Бит-поколение — такое имя дал недовольной молодёжи материалистических 1950-х писатель Джек Керуак; он развил идею автоматизма в то, что он называл «спонтанной прозой», и создал на её основе максималистский многороманный эпос под названием «Легенды Дулуза» в духе «Поисков потерянного времени» Марселя Пруста. Термин «бит-поколение» часто используется в более широком смысле, чтобы обозначить несколько групп американских послевоенных писателей, таких как Поэты Чёрной горы, Ньй-Йоркская школа, Сан-Францисский ренессанс и т. д. Этих писателей также иногда относят к постмодернистам (например Джона Эшбери, Ричарда Бротигана, Гилберта Соррентино и др.). Один из писателей, связанный с Бит-поколением и часто упоминающийся в качестве постмодерниста, это Уильям С. Берроуз. Берроуз опубликовал «Голый завтрак» в Париже в 1959 году и в Америке в 1961-м; некоторые считают это первым настоящим постмодернистским романом из-за его фрагментарности, отсутствия центрального сюжета; он использует пастиш, собирая вместе элементы популярных жанров, таких как детектив и научная фантастика; он полон пародии, парадоксов, игры; по некоторым сведениям, друзья автора, Керуак и Гинзберг, редактировали текст романа случайным образом. Берроуз известен ещё и тем, что совместно с Брайоном Гайсином создал «метод нарезок» (схожий с «Дадаистским стихотворением» Тцары): слова и фразы вырезаются из газет или другого произведения и перемешиваются для создания нового сообщения. С помощью этой техники он создал такие романы как «Нова Экспресс» и «Билет, который лопнул».

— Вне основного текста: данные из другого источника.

-- ==== Sys2Proof/Tests/Slice0.lean ====
section
/-! SUPPORT. Tests against the spec's worked examples, ill-formed commands that WellFormed refuses, and for
each statement with hypotheses a state and operands that meet them. -/

namespace Sys2Proof.Tests

/- One theorem after another: each kernel evaluation waits for the theorems before it, and they would all wait at
once. -/
set_option Elab.async false

open Sys2Proof.Machine

/-! States and operands. -/

/-- The part after the scan of a store never used, its reports sent. -/
def base : State :=
  { State.reset with
    reports := { State.reset.reports with isOpen := true },
    store := { State.reset.store with engine := .idle, op := none } }

/-- A frame of a sequence, with WP low and SCLK running. -/
def rq (seq : Byte) : Req := { seq := seq, raw := none, pins := { wp := false, sclkStopped := false } }

/-- A frame with a raw payload. -/
def raw (p : List Byte) : Req := { rq 1#8 with raw := some p }

/-- The line is busy with a report. -/
def busy (s : State) : State := { s with link := { s.link with tx := some (.report []) } }

/-- The tone of slot 3 in Table 3-3. -/
def tone3 : Tone := { word := 0x01000000#32, offset := 0x2000#16, label := none }

/-- Slot 3 LOADED, with pins. -/
def loaded (pins : Nat) (s : State) : State := s.setSlot 3 { s.slot 3 with tone := some tone3, pins := pins }

/-- An entry that names slot 3. -/
def entry (trigger : Trigger) (blank : Bool) : HopEntry :=
  { slot := 3, dwell := 100#24, amplitude := 32767#16, mode := .coherent, trigger := trigger,
    blank := blank, report := true, tag := some 7#16 }

/-- A gate in a state, with the gain of its end, under these reasons. -/
def gate (st : GateState) (gain : Nat) (hold : HoldSet) : Gate :=
  { st := st, gain := gain, hold := hold, periodGain := gain }

def noHold : HoldSet := { host := false, line := false, blank := false, ending := false, noHop := false }
def hostHold : HoldSet := { noHold with host := true }
def endHold : HoldSet := { noHold with ending := true }
def blankHold : HoldSet := { noHold with blank := true }

/-- A channel in a state, with a gate, a queue and, if it has one, a current hop that is an AFTER hop. -/
def chanIn (st : ChanState) (g : Gate) (queue : List HopEntry) (hop : Bool) : Channel :=
  { Channel.reset with
    st := st, gate := g, queue := queue, cur := if hop then some (entry .after false) else none }

/-- A channel with a current hop, under any gate, ramp length, policy and cycle mode, that offers its own hop or the
head of its queue. -/
def offering (st : ChanState) (g : Gate) (q : List HopEntry) (e : HopEntry) (own : Bool) (cfg : ChanConfig) :
    Channel :=
  { chanIn st g q true with cur := some e, selfHead := own, cfg := cfg }

/-- Channel A in a state. -/
def withA (ch : Channel) : State := { base with chA := ch }

/-- Channel A playing with its gate OPEN, its dwell at an end. -/
def playing (queue : List HopEntry) : Channel := chanIn .dwell (gate .opened 1024 noHold) queue true

/-- Area 7 with this directory record. -/
def withDir (d : Dir) (s : State) : State := { s with store := { s.store with dirs := s.store.dirs.set 7 d } }

def record : CommitRec :=
  { imageLength := 48#16, imageCrc := 0#16, slotUse := 8#48, slotCount := 1#8, hopCount := 1#8,
    autostart := true, chan := .A, startAfter := false }

/-- A VALID area with autostart. -/
def validDir : Dir := { Dir.unused with st := .valid, commit := some record }

/-- The engine runs an operation. -/
def running (e : EngineState) (op : StoreOp) : State :=
  { base with store := { base.store with engine := e, op := some op } }

/-- With an idle link and SCLK running every request that fits its kind is taken. -/
theorem takes_of_idle {s : State} {r : Req} {k : Kind} {p : List Byte} (h : s.link = Link.reset .r115200)
    (hr : r.raw = none) (hl : lengthFits k p = true) (hp : r.pins.sclkStopped = false := by rfl) :
    s.takes r k p := by
  refine ⟨by rw [h]; rfl, hr, hl, ?_, ?_⟩ <;> rw [frameEnds_running hp]
  · simp [State.hunt, h, Link.lookup, Link.reset]
  · rw [State.hunt, h]; rfl

/-- What a witness says of a state holds of the state in which its request is executed: that one differs from it
in the receiver alone. -/
theorem witness_frameEnds (s : State) (seq : Byte) : s.frameEnds (rq seq).pins = s.hunt := rfl

/-- The state a command answers. -/
def nextOf : Result → State
  | .next t => t
  | _ => State.reset

/-- What the relations of Safety.lean ask of a state is met by every gate, ramp length, trigger and offer; each
gate state has lawful gates, moving ones at both of their ends among them. -/
theorem witness_moves :
    (∀ st g q e own cfg, let x := offering st g q e own cfg
      x.st = st ∧ x.gate = g ∧ x.queue = q ∧ x.cur = some e ∧ x.cfg = cfg ∧ x.selfHead = own ∧
      x.ready = false ∧ x.timer = none) ∧
    (∀ st g q e cfg, (offering st g q e true cfg).offers e q) ∧
    (∀ st g hop rest e cfg, (offering st g (hop :: rest) e false cfg).offers hop rest) ∧
    (gate .opened 1024 noHold).lawful = true ∧ (gate .closed 0 blankHold).lawful = true ∧
    (gate .opening 0 noHold).lawful = true ∧ (gate .opening 1024 noHold).lawful = true ∧
    (gate .closing 0 endHold).lawful = true ∧ (gate .closing 1024 hostHold).lawful = true :=
  ⟨fun _ _ _ _ _ _ => ⟨rfl, rfl, rfl, rfl, rfl, rfl, rfl, rfl⟩, fun _ _ _ _ _ => .inr ⟨rfl, rfl, rfl⟩,
    fun _ _ _ _ _ _ => .inl ⟨rfl, rfl⟩, rfl, rfl, rfl, rfl, rfl, rfl⟩

/-! The spec's worked examples. -/

/-- CRC-16 of the nine characters 123456789 is 0x29B1 (00, Check value). -/
theorem test_crc : crc16 [0x31#8, 0x32#8, 0x33#8, 0x34#8, 0x35#8, 0x36#8, 0x37#8, 0x38#8, 0x39#8] =
    0x29B1#16 := by decide +kernel

/-- Table 1-1: slot phases at the counts 0 and 4. -/
theorem test_slot_phase :
    slotPhase { word := 0x10000000#32, offset := 0x4000#16, label := none } 0#48 = 0x40000000#32 ∧
    slotPhase { word := 0x10000000#32, offset := 0x4000#16, label := none } 4#48 = 0x80000000#32 := by
  decide

/-- Table 3-3: the accumulator at a switch in each mode, the old word already added. -/
theorem test_switch_accumulator :
    switchAcc (0x12345678#32 + 0x00800000#32) tone3 100#48 .continuous = 0x12B45678#32 ∧
    switchAcc 0x12B45678#32 tone3 100#48 .restart = 0x20000000#32 ∧
    switchAcc 0x12B45678#32 tone3 100#48 .coherent = 0x84000000#32 := by decide

/-- Table 5-3: with L = 5 a closing gate steps by 204, and from 208 lands on 0; with L = 100 the last step
is 34. -/
theorem test_ramp_steps : rampStep 5 1024 = 204 ∧ rampStep 5 208 = 208 ∧ rampStep 100 34 = 34 := by
  decide

/-- Table 5-4, period 103: from 616 an opening gate with L = 5 moves to 820. -/
theorem test_ramp_reversed : (Gate.step 5 (gate .opening 616 noHold)).gain = 820 := by decide

/-- Table 5-8: sine table values. -/
theorem test_sine_table : sineTable 0 = 0 ∧ sineTable 2048 = 23170 ∧ sineTable 4096 = 32767 ∧
    sineTable 10240 = -23170 ∧ sineTable 12288 = -32767 := by decide

/-- Table 5-8: worked samples, truncated toward zero. -/
theorem test_samples : scaleSample 32767 32767 512 = 16383 ∧ scaleSample 23170 20000 768 = 10606 ∧
    scaleSample (-23170) 20000 768 = -10606 ∧ scaleSample (-32767) 32767 256 = -8191 := by decide

/-- The note under Table 2-7: 58 entries with a hop current in cycle mode leave room for 5. -/
theorem test_cycle_room :
    Channel.room { playing (List.replicate 58 (entry .after false)) with
      cfg := { ChanConfig.default with cycle := true } } = 5 := by decide

/-- Table 6-1: both straps high give 2,000,000. -/
theorem test_straps : rateBits (strapRate { rate1 := true, rate0 := true }) = 2000000#32 := by decide

/-- A wrap: the count 2^48 − 1 advances to 0 and is marked (R15). -/
theorem test_wrap :
    (Epoch.reset.advance false).wrapDue = false ∧
    ({ Epoch.reset with count := 0xFFFFFFFFFFFF#48 }.advance false).count = 0#48 ∧
    ({ Epoch.reset with count := 0xFFFFFFFFFFFF#48 }.advance false).wrapDue = true := by decide

/-- An image whose first bytes are not GW fails with reason 1 (R161). -/
theorem test_validate_magic : validateImage (fun _ => 0xFF#8) = .error (1, 0) := rfl

/-- The table gives its rows no bits, so no word spells a command. -/
theorem test_no_words : decodeTableWord 8 0 = none ∧ State.reset.withFetchWord 8 0 = State.reset := ⟨rfl, rfl⟩

/-! WellFormed refuses. -/

/-- A PING payload longer than a frame carries. -/
theorem test_wf_ping : (Instr.ping (rq 1#8) (List.replicate 241 0#8)).wf = false := by decide +kernel
/-- A label of 9 characters. -/
theorem test_wf_label : (Instr.slotSet (rq 1#8) 0#8 1#32 0#16 (List.replicate 9 0x41#8)).wf = false := by
  decide
/-- A chunk write of 63 bytes. -/
theorem test_wf_chunk : (Instr.storeWrite (rq 1#8) 0#8 0#8 (List.replicate 63 0#8)).wf = false := by decide
/-- A raw payload that spells a request of its kind, in a code row and in another, and one that does not. -/
theorem test_wf_raw : (Instr.gateHold (raw [0#8, 1#8]) 0#8).wf = false ∧
    (Instr.slotClear (raw [7#8]) 0#8).wf = false ∧ (Instr.gateHold (raw [0#8, 2#8]) 0#8).wf = true := by
  decide
/-- An unknown kind that is a request's. -/
theorem test_wf_kind : (Instr.unknownKind 1#8 (rq 1#8).pins 0x01#8 []).wf = false := by decide
/-- A length that is no fault. -/
theorem test_wf_length : (Instr.lengthFault 240#8).wf = false := by decide
/-- A check value that matches. -/
theorem test_wf_check : (Instr.checkFault 1#8 1#8 [] (frameCheck 1#8 1#8 [])).wf = false := by decide +kernel
/-- A progress past the longest operation. -/
theorem test_wf_progress : (Instr.coldReset { rate1 := false, rate0 := false }
    { progress := 65, periods := 0 }).wf = false := by decide
/-- An area and an offset that do not exist. -/
theorem test_wf_retention : (Instr.retentionLoss 8 []).wf = false ∧
    (Instr.retentionLoss 0 [(4096, 0#8)]).wf = false := by decide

Магический реализм — художественный метод, изобретённый латиноамериканскими писателями, в котором сверхъестественное переплетается с обыденным (известный пример: практичное и пренебрежительное отношение к персонажу-ангелу в рассказе «Очень старый человек с огромными крыльями» Гарсиа Маркеса). Магический реализм, корни которого уходят в индейские легенды, стал центральной частью «латиноамериканского бума», движения, примыкающего к постмодернизму.

Вместе с Беккетом и Борхесом часто упоминаемой переходной фигурой является Владимир Набоков; как и они, Набоков начал публиковаться до начала эпохи постмодернизма (1926). Несмотря на это, его самый известный роман, «Лолита» (1955), может быть рассмотрен как постмодернистский, а поздние работы (в особенности «Бледный огонь», 1962, и «Ада», 1969) ещё более очевидно примыкают к постмодернизму[7].

Границы

Постмодернизм в литературе не является организованным движением с лидерами и ключевыми фигурами; по этой причине гораздо сложнее сказать, закончился ли он, и закончится ли вообще (как, например, модернизм, закончившийся со смертью Джойса и Вульф). Возможно, своего пика постмодернизм достиг в 1960-е и 1970-е, когда были опубликованы «Уловка-22» (1961), «Заблудившись в комнате смеха» Джона Барта (1968), «Бойня номер пять» (1969), «Радуга земного тяготения» Томаса Пинчона (1973) и др. Некоторые указывают на смерть постмодернизма в 1980-х, когда появилась новая волна реализма, представленная Раймондом Карвером и его последователями. Том Вулф в статье 1989 года «Охота на миллиардоногое чудовище» объявляет о новом акценте на реализм в прозе, который заменит постмодернизм[8]. Имея в виду этот новый акцент, некоторые называют «Белый шум» Дона Делилло (1985) и «Сатанинские стихи» (1988) последними великими романами эпохи постмодернизма.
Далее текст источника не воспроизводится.